I wrote a short prog which uses the Discogs API with python, but it is so damn slow thats not usable for real web-applications. Here is the Python code and the python profile results (published only the time consuming spots) :
# -*- coding: utf-8 -*-
import profile
import discogs_client as discogs
def main():
discogs.user_agent = 'Mozilla/5.0'
#dump released albums into the file.
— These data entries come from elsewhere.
-- ==== Sys2Proof/Machine/RegMap.lean ====
section
/-! DEFINITION. The register map of the package (spec Tables 01-7, 02-9, 03-8 to 03-12, 04-5 to 04-7, 05-11 to 05-16,
06-15 to 06-20, 07-13 to 07-16, 08-8 to 08-12, 09-14, 09-15, 10-11 to 10-13, 11-12 to 11-15, 13-7 to 13-10, 14-6, 14-7,
15-11, 15-12, 16-12 to 16-15, 17-5, 17-6, 18-6, 19-9): the name, place, width, fields, access codes and reset values of
every register. A register is kept in the state under its MMIO offset: its local address less 0x0300_0000_0000 (R38, R41).
A register that every die of a kind shares one value of is kept once, under the lowest die's block. -/

namespace Sys2Proof.Machine

/-- The bytes of one die's MMIO block (R41). -/
abbrev blockBytes : Nat := 0x8000000

/-- Access codes of Table 00-5. `roKept`, `roCount` and `roView` split RO by what the chapters say of the register: kept over a
warm reset, a saturating-free event counter, or a view computed on each read. -/
inductive Access where
  | rw | rw1c | wo | st | lk | ro | roKept | roCount | roView | woLk | lkCount
  deriving DecidableEq, Repr

/-- One field of a register map row (R9). -/
structure FieldSpec where
  hi : Nat
  lo : Nat
  acc : Access
  reset : Nat
  deriving DecidableEq, Repr

/-- How the offsets of a register row repeat within one die block. -/
structure RegSpec where
  name : String
  off : Nat
  count : Nat
  stride : Nat
  bytes : Nat
  /-- one value for all dies of the kind -/
  shared : Bool
  /-- only in the block of the lowest die of the kind -/
  first : Bool
  fields : List FieldSpec
  deriving DecidableEq, Repr

/-- The die that carries fabric port `p`: four per fabric die, and ports 32 to 35 on F0, F2, F4 and F6 (R364). -/
def portDie (p : Nat) : Nat := if p < 32 then 20 + p / 4 else 20 + 2 * (p - 32)

/-- The index of port `p` among its die's ports. -/
def portSlot (p : Nat) : Nat := if p < 32 then p % 4 else 4

namespace Reg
You could also print it to the console
f=open('DiscogsTestResult.txt', 'w+')
#Use another band if you like,
#but if you decide to take "beatles" you will wait an hour! (cause of the num of releases)
artist = discogs.Artist('Faust')
print >> f, artist
print >> f," "
artistReleases = artist.releases
for r in artistReleases:
print >> f, r.data
print >> f,"---------------------------------------------"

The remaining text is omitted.